-- ==== Sys2Proof/WellFormed.lean ====
section
/-! DEFINITION. Which instructions are well formed: the slot `immediate` holds a value of the 16-bit field's signed range and
the slot `address` one of the 26-bit field's (spec/30_encoding.md R75, R76, R91). Register numbers and shift amounts are
5-bit fields by type, and every value of them is legal (R77). -/

namespace Sys2Proof

/-- `-32768..32767`, the values the decoder can put in the slot `immediate` (R75). -/
def immInRange (imm : Word) : Bool :=
  decide (-32768 ≤ imm.toInt ∧ imm.toInt ≤ 32767)

/-- `-2^25..2^25-1`, the values the decoder can put in the slot `address` (R76). -/
def addrInRange (addr : Word) : Bool :=
  decide (-33554432 ≤ addr.toInt ∧ addr.toInt ≤ 33554431)

/-- A well-formed instruction: one the decoder can answer. -/
def Instr.wf : Instr → Bool
  | .add _ _ _ | .sub _ _ _ | .and _ _ _ | .or _ _ _ | .xor _ _ _ => true
  | .sll _ _ _ | .srl _ _ _ | .sra _ _ _ => true
  | .jr _ | .jrFallback _ => true
  | .addi _ _ imm | .andi _ _ imm | .ori _ _ imm | .xori _ _ imm => immInRange imm
  | .lw _ _ imm | .sw _ _ imm => immInRange imm
  | .beq _ _ imm | .bne _ _ imm => immInRange imm
  | .lui _ imm => immInRange imm
  | .j addr | .jal addr => addrInRange addr

end Sys2Proof
end

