-- ==== Sys2Proof/Decode.lean ====
section
/-! DEFINITION. The decoder and the encoder (spec/30_encoding.md sections 1 to 7): field extraction, the opcode map, the
choice of the kind, the filling of the slots, the fallback of opcode 0, and the packing of a kind and its slots into a
32-bit word. -/

namespace Sys2Proof

/-! ### Extension (spec/00_scope.md R12) -/

/-- `sext_16(v)`: the low 16 bits, bit 15 copied upwards. -/
def sext16 (v : Word) : Word := (v.extractLsb' 0 16).signExtend 32

/-- `sext_26(v)`: the low 26 bits, bit 25 copied upwards. -/
def sext26 (v : Word) : Word := (v.extractLsb' 0 26).signExtend 32

/-- `zext_16(v)`: the low 16 bits, upper bits 0. -/
def zext16 (v : Word) : Word := (v.extractLsb' 0 16).setWidth 32

/-! ### Field extraction (R74; bit positions R71 to R73) -/

/-- `opcode = w[31:26]`. -/
def fieldOpcode (w : Word) : BitVec 6 := w.extractLsb' 26 6

/-- `rs = w[25:21]`. -/
def fieldRs (w : Word) : RegIdx := w.extractLsb' 21 5

/-- `rt = w[20:16]`. -/
def fieldRt (w : Word) : RegIdx := w.extractLsb' 16 5

/-- `rd = w[15:11]`. -/
def fieldRd (w : Word) : RegIdx := w.extractLsb' 11 5

/-- `sa = w[10:6]`. -/
def fieldSa (w : Word) : ShAmt := w.extractLsb' 6 5

/-- `funct = w[5:0]`. -/
def fieldFunct (w : Word) : BitVec 6 := w.extractLsb' 0 6

/-- `imm = sext_16(w[15:0])` (R75). -/
def fieldImm (w : Word) : Word := sext16 w

/-- `addr = sext_26(w[25:0])` (R76). -/
def fieldAddr (w : Word) : Word := sext26 w

/-! ### The opcode map (R78) -/

/-- The twenty kinds in the order of the spec's table. -/
def Kind.all : List Kind :=
  [.add, .sub, .and, .or, .xor, .sll, .srl, .sra, .jr,
   .addi, .andi, .ori, .xori, .lw, .sw, .beq, .bne, .lui, .j, .jal]

/-- The column "format" of R78. -/
def Kind.format : Kind → Format
  | .add | .sub | .and | .or | .xor | .sll | .srl | .sra | .jr => .r
  | .addi | .andi | .ori | .xori | .lw | .sw | .beq | .bne | .lui => .i
  | .j | .jal => .j

/-- The column "opcode" of R78. -/
def Kind.opcode : Kind → BitVec 6
  | .add | .sub | .and | .or | .xor | .sll | .srl | .sra | .jr => 0#6
  | .addi => 8#6
  | .andi => 12#6
  | .ori => 13#6
  | .xori => 14#6
  | .lw => 35#6
  | .sw => 43#6
  | .beq => 4#6
  | .bne => 5#6
  | .lui => 15#6
  | .j => 2#6
  | .jal => 3#6

/-- The column "funct" of R78, for the R-format kinds; 0 for the kinds that have none (their format has no such field). -/
def Kind.funct : Kind → BitVec 6
  | .add => 32#6
  | .sub => 34#6
  | .and => 36#6
  | .or => 37#6
  | .xor => 38#6
  | .sll => 0#6
  | .srl => 2#6
  | .sra => 3#6
  | .jr => 8#6
  | .addi | .andi | .ori | .xori | .lw | .sw | .beq | .bne | .lui | .j | .jal => 0#6

/-- The column "match" of R78, written out from the table. -/
def Kind.pattern : Kind → Word
  | .add => 0x00000020#32
  | .sub => 0x00000022#32
  | .and => 0x00000024#32
  | .or => 0x00000025#32
  | .xor => 0x00000026#32
  | .sll => 0x00000000#32
  | .srl => 0x00000002#32
  | .sra => 0x00000003#32
  | .jr => 0x00000008#32
  | .addi => 0x20000000#32
  | .andi => 0x30000000#32
  | .ori => 0x34000000#32
  | .xori => 0x38000000#32
  | .lw => 0x8C000000#32
  | .sw => 0xAC000000#32
  | .beq => 0x10000000#32
  | .bne => 0x14000000#32
  | .lui => 0x3C000000#32
  | .j => 0x08000000#32
  | .jal => 0x0C000000#32

/-- The column "mask" of R78. -/
def Kind.mask : Kind → Word
  | .add | .sub | .and | .or | .xor | .sll | .srl | .sra | .jr => 0xFC00003F#32
  | .addi | .andi | .ori | .xori | .lw | .sw | .beq | .bne | .lui | .j | .jal => 0xFC000000#32

/-! ### Decoding (R79 to R82, R86) -/

/-- The verdict `InvalidInstruction` of the decoder on a word (R82). -/
inductive DecodeError where
  | invalidInstruction (w : Word)
  deriving DecidableEq, Repr

/-- The function codes under opcode 0 (R79); `none` for the 55 unassigned ones. -/
def kindOfFunct (funct : BitVec 6) : Option Kind :=
  match funct.toNat with
  | 32 => some .add
  | 34 => some .sub
  | 36 => some .and
  | 37 => some .or
  | 38 => some .xor
  | 0 => some .sll
  | 2 => some .srl
  | 3 => some .sra
  | 8 => some .jr
  | _ => none

/-- The opcodes other than 0 (R79); `none` for opcode 0 and for the 52 unassigned ones. -/
def kindOfOpcode (opcode : BitVec 6) : Option Kind :=
  match opcode.toNat with
  | 8 => some .addi
  | 12 => some .andi
  | 13 => some .ori
  | 14 => some .xori
  | 35 => some .lw
  | 43 => some .sw
  | 4 => some .beq
  | 5 => some .bne
  | 15 => some .lui
  | 2 => some .j
  | 3 => some .jal
  | _ => none

/-- The kind a word is of by an assigned opcode and, under opcode 0, an assigned function code (R78, R79). -/
def assignedKind (w : Word) : Option Kind :=
  if fieldOpcode w = 0#6 then kindOfFunct (fieldFunct w) else kindOfOpcode (fieldOpcode w)

/-- The slots of the kind's shape, filled from the fields (R80). Bits outside the shape reach no slot (R81). -/
def fillSlots (k : Kind) (w : Word) : Instr :=
  match k with
  | .add => .add (fieldRd w) (fieldRs w) (fieldRt w)
  | .sub => .sub (fieldRd w) (fieldRs w) (fieldRt w)
  | .and => .and (fieldRd w) (fieldRs w) (fieldRt w)
  | .or => .or (fieldRd w) (fieldRs w) (fieldRt w)
  | .xor => .xor (fieldRd w) (fieldRs w) (fieldRt w)
  | .sll => .sll (fieldRd w) (fieldRt w) (fieldSa w)
  | .srl => .srl (fieldRd w) (fieldRt w) (fieldSa w)
  | .sra => .sra (fieldRd w) (fieldRt w) (fieldSa w)
  | .jr => .jr (fieldRs w)
  | .addi => .addi (fieldRt w) (fieldRs w) (fieldImm w)
  | .andi => .andi (fieldRt w) (fieldRs w) (fieldImm w)
  | .ori => .ori (fieldRt w) (fieldRs w) (fieldImm w)
  | .xori => .xori (fieldRt w) (fieldRs w) (fieldImm w)
  | .lw => .lw (fieldRt w) (fieldRs w) (fieldImm w)
  | .sw => .sw (fieldRt w) (fieldRs w) (fieldImm w)
  | .beq => .beq (fieldRs w) (fieldRt w) (fieldImm w)
  | .bne => .bne (fieldRs w) (fieldRt w) (fieldImm w)
  | .lui => .lui (fieldRt w) (fieldImm w)
  | .j => .j (fieldAddr w)
  | .jal => .jal (fieldAddr w)

/-- The opcode-0 fallback (R86): the kind is the parameter OPC0_FALLBACK. At its default, JR, the instruction is the table's
row JR.FALLBACK. -/
def fallback (w : Word) : Instr :=
  match Config.opc0Fallback with
  | .jr => .jrFallback (fieldRs w)
  | k => fillSlots k w

/-- The decoder (R79): total, on every 32-bit word either an instruction or `InvalidInstruction`. -/
def decode (w : Word) : Except DecodeError Instr :=
  match assignedKind w with
  | some k => .ok (fillSlots k w)
  | none => if fieldOpcode w = 0#6 then .ok (fallback w) else .error (.invalidInstruction w)

/-- The instructions of a list of words, in order; the first invalid word refuses them all and is answered with its position
(R84, R192, spec/91_not_in_source.md N18). -/
def decodeAll : Nat → List Word → Except (Word × Nat) (List Instr)
  | _, [] => .ok []
  | n, w :: ws =>
    match decode w with
    | .error _ => .error (w, n)
    | .ok i =>
      match decodeAll (n + 1) ws with
      | .error e => .error e
      | .ok is => .ok (i :: is)

/-- What the decoder reads from an instruction whose bits are `w`, numbered as spec/opcode_table.json numbers them. An
instruction is one 32-bit word (R70), so bit `k` of `w` is bit `k` of the word and the bits from `nbits` on are 0. -/
def decodeTableWord (nbits w : Nat) : Option Instr :=
  match decode (BitVec.ofNat 32 (w % 2 ^ nbits)) with
  | .ok i => some i
  | .error _ => none

/-! ### Encoding (R88, R89) -/

/-- The kind of a decoded instruction; the fallback's is JR (R86). -/
def Instr.kind : Instr → Kind
  | .add _ _ _ => .add
  | .sub _ _ _ => .sub
  | .and _ _ _ => .and
  | .or _ _ _ => .or
  | .xor _ _ _ => .xor
  | .sll _ _ _ => .sll
  | .srl _ _ _ => .srl
  | .sra _ _ _ => .sra
  | .jr _ => .jr
  | .addi _ _ _ => .addi
  | .andi _ _ _ => .andi
  | .ori _ _ _ => .ori
  | .xori _ _ _ => .xori
  | .lw _ _ _ => .lw
  | .sw _ _ _ => .sw
  | .beq _ _ _ => .beq
  | .bne _ _ _ => .bne
  | .lui _ _ => .lui
  | .j _ => .j
  | .jal _ => .jal
  | .jrFallback _ => .jr

/-- All six slots 0: the value of every slot outside a kind's shape (R80). -/
def emptySlots : Slots := { rs := 0#5, rt := 0#5, rd := 0#5, sa := 0#5, immediate := 0#32, address := 0#32 }

/-- The six slots of a decoded instruction, those outside its shape 0 (R80). -/
def Instr.slots : Instr → Slots
  | .add rd rs rt | .sub rd rs rt | .and rd rs rt | .or rd rs rt | .xor rd rs rt =>
    { emptySlots with rs := rs, rt := rt, rd := rd }
  | .sll rd rt sa | .srl rd rt sa | .sra rd rt sa => { emptySlots with rt := rt, rd := rd, sa := sa }
  | .jr rs | .jrFallback rs => { emptySlots with rs := rs }
  | .addi rt rs imm | .andi rt rs imm | .ori rt rs imm | .xori rt rs imm =>
    { emptySlots with rs := rs, rt := rt, immediate := imm }
  | .lw rt rs imm | .sw rt rs imm => { emptySlots with rs := rs, rt := rt, immediate := imm }
  | .beq rs rt imm | .bne rs rt imm => { emptySlots with rs := rs, rt := rt, immediate := imm }
  | .lui rt imm => { emptySlots with rt := rt, immediate := imm }
  | .j addr | .jal addr => { emptySlots with address := addr }

/-- A field placed at bit `lo` of a word. -/
def place (lo : Nat) {n : Nat} (v : BitVec n) : Word := v.setWidth 32 <<< lo

/-- The encoder on a kind and its slots (R88): the fields of the kind's format at the positions of R71 to R73, each the low
bits of its slot. -/
def encodeSlots (k : Kind) (s : Slots) : Word :=
  match k.format with
  | .r =>
    place 26 k.opcode ||| place 21 s.rs ||| place 16 s.rt ||| place 11 s.rd ||| place 6 s.sa ||| place 0 k.funct
  | .i => place 26 k.opcode ||| place 21 s.rs ||| place 16 s.rt ||| (s.immediate &&& 0xFFFF#32)
  | .j => place 26 k.opcode ||| (s.address &&& 0x3FFFFFF#32)

/-- The word of an instruction. A fallback encodes as the canonical JR word (R86). -/
def encode (i : Instr) : Word := encodeSlots i.kind i.slots

/-- The instruction read back from the encoder's word (R86, R91): the immediate and address slots reduced to their fields'
ranges, the fallback turned into JR. -/
def Instr.canonical : Instr → Instr
  | .addi rt rs imm => .addi rt rs (sext16 imm)
  | .andi rt rs imm => .andi rt rs (sext16 imm)
  | .ori rt rs imm => .ori rt rs (sext16 imm)
  | .xori rt rs imm => .xori rt rs (sext16 imm)
  | .lw rt rs imm => .lw rt rs (sext16 imm)
  | .sw rt rs imm => .sw rt rs (sext16 imm)
  | .beq rs rt imm => .beq rs rt (sext16 imm)
  | .bne rs rt imm => .bne rs rt (sext16 imm)
  | .lui rt imm => .lui rt (sext16 imm)
  | .j addr => .j (sext26 addr)
  | .jal addr => .jal (sext26 addr)
  | .jrFallback rs => .jr rs
  | .add rd rs rt => .add rd rs rt
  | .sub rd rs rt => .sub rd rs rt
  | .and rd rs rt => .and rd rs rt
  | .or rd rs rt => .or rd rs rt
  | .xor rd rs rt => .xor rd rs rt
  | .sll rd rt sa => .sll rd rt sa
  | .srl rd rt sa => .srl rd rt sa
  | .sra rd rt sa => .sra rd rt sa
  | .jr rs => .jr rs

/-- The bits of a word that a kind neither matches nor uses (R81). -/
def Kind.ignored : Kind → Word
  | .add | .sub | .and | .or | .xor => 0x000007C0#32
  | .sll | .srl | .sra => 0x03E00000#32
  | .jr => 0x001FFFC0#32
  | .lui => 0x03E00000#32
  | .addi | .andi | .ori | .xori | .lw | .sw | .beq | .bne | .j | .jal => 0#32

end Sys2Proof
end

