-- ==== Sys2Proof/Machine/AluImmediate.lean ====
section
/-! DEFINITION. The immediate ALU instructions ADDI, ANDI, ORI, XORI, LUI (spec/42_alu_immediate.md R150 to R156). `imm` is
the decoded slot; ANDI, ORI and XORI take it through `logicImm` (R152). Nothing traps. -/

namespace Sys2Proof.Machine

/-- ADDI (R151): `x[rt] <- x[rs] + imm` modulo `2^32`. -/
def execAddi (rt rs : RegIdx) (imm : Word) (s : State) : Host.Outcome State Fault Refusal :=
  .next (s.retire rt (s.getReg rs + imm))

/-- ANDI (R153): `x[rt] <- x[rs] & logic_imm`. -/
def execAndi (rt rs : RegIdx) (imm : Word) (s : State) : Host.Outcome State Fault Refusal :=
  .next (s.retire rt (s.getReg rs &&& logicImm imm))

/-- ORI (R154): `x[rt] <- x[rs] | logic_imm`. -/
def execOri (rt rs : RegIdx) (imm : Word) (s : State) : Host.Outcome State Fault Refusal :=
  .next (s.retire rt (s.getReg rs ||| logicImm imm))

/-- XORI (R155): `x[rt] <- x[rs] ^ logic_imm`. -/
def execXori (rt rs : RegIdx) (imm : Word) (s : State) : Host.Outcome State Fault Refusal :=
  .next (s.retire rt (s.getReg rs ^^^ logicImm imm))

/-- LUI (R156): `x[rt] <- shl(imm, 16)`. -/
def execLui (rt : RegIdx) (imm : Word) (s : State) : Host.Outcome State Fault Refusal :=
  .next (s.retire rt (shl imm 16))

end Sys2Proof.Machine
end

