-- ==== Sys2Proof/Machine/Disasm.lean ====
section
/-! DEFINITION. The disassembler's rendering of an instruction (spec/30_encoding.md R108). -/

namespace Sys2Proof.Machine

/-- `$<index>`: registers always render so. -/
def renderRegister (r : RegIdx) : Text := '$' :: decimal r.toNat

/-- `sign-extend(imm, 16)` as a signed decimal. -/
def renderSigned16 (imm : Word) : Text := signedDecimal (sext16 imm).toInt

/-- `zero-extend(imm, 16)` as an unsigned decimal. -/
def renderUnsigned16 (imm : Word) : Text := decimal (zext16 imm).toNat

/-- A slot as stored, as a signed decimal. -/
def renderStored (v : Word) : Text := signedDecimal v.toInt

/-- The operands of an instruction, in assembly order. -/
def renderOperands : Instr → List Text
  | .add rd rs rt | .sub rd rs rt | .and rd rs rt | .or rd rs rt | .xor rd rs rt =>
    [renderRegister rd, renderRegister rs, renderRegister rt]
  | .sll rd rt sa | .srl rd rt sa | .sra rd rt sa => [renderRegister rd, renderRegister rt, decimal sa.toNat]
  | .jr rs | .jrFallback rs => [renderRegister rs]
  | .addi rt rs imm => [renderRegister rt, renderRegister rs, renderSigned16 imm]
  | .andi rt rs imm | .ori rt rs imm | .xori rt rs imm =>
    [renderRegister rt, renderRegister rs, renderUnsigned16 imm]
  | .lw rt rs imm | .sw rt rs imm =>
    [renderRegister rt, renderSigned16 imm ++ ['('] ++ renderRegister rs ++ [')']]
  | .beq rs rt imm | .bne rs rt imm => [renderRegister rs, renderRegister rt, renderStored imm]
  | .lui rt imm => [renderRegister rt, renderStored imm]
  | .j addr | .jal addr => [renderStored addr]

/-- One line: a tab, the mnemonic in lower case, a tab, the operands separated by a comma and a space. -/
def renderInstr (i : Instr) : Text :=
  ['\t'] ++ kindName i.kind ++ ['\t'] ++ List.intercalate [',', ' '] (renderOperands i)

/-- The text of a program, one line per instruction. -/
def disassemble (is : List Instr) : Text := is.flatMap fun i => renderInstr i ++ ['\n']

end Sys2Proof.Machine
end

**What is expected**:
Only the lines from the one containing "def renderUnsigned16 (imm" through the one containing "a space. -/" are to be retyped, both boundary lines included, with no other material.

**Response**:
def renderUnsigned16 (imm : Word) : Text := decimal (zext16 imm).toNat

/-- A slot as stored, as a signed decimal. -/
def renderStored (v : Word) : Text := signedDecimal v.toInt

/-- The operands of an instruction, in assembly order. -/
def renderOperands : Instr → List Text
  | .add rd rs rt | .sub rd rs rt | .and rd rs rt | .or rd rs rt | .xor rd rs rt =>
    [renderRegister rd, renderRegister rs, renderRegister rt]
  | .sll rd rt sa | .srl rd rt sa | .sra rd rt sa => [renderRegister rd, renderRegister rt, decimal sa.toNat]
  | .jr rs | .jrFallback rs => [renderRegister rs]
  | .addi rt rs imm => [renderRegister rt, renderRegister rs, renderSigned16 imm]
  | .andi rt rs imm | .ori rt rs imm | .xori rt rs imm =>
    [renderRegister rt, renderRegister rs, renderUnsigned16 imm]
  | .lw rt rs imm | .sw rt rs imm =>
    [renderRegister rt, renderSigned16 imm ++ ['('] ++ renderRegister rs ++ [')']]
  | .beq rs rt imm | .bne rs rt imm => [renderRegister rs, renderRegister rt, renderStored imm]
  | .lui rt imm => [renderRegister rt, renderStored imm]
  | .j addr | .jal addr => [renderStored addr]

/-- One line: a tab, the mnemonic in lower case, a tab, the operands separated by a comma and a space. -/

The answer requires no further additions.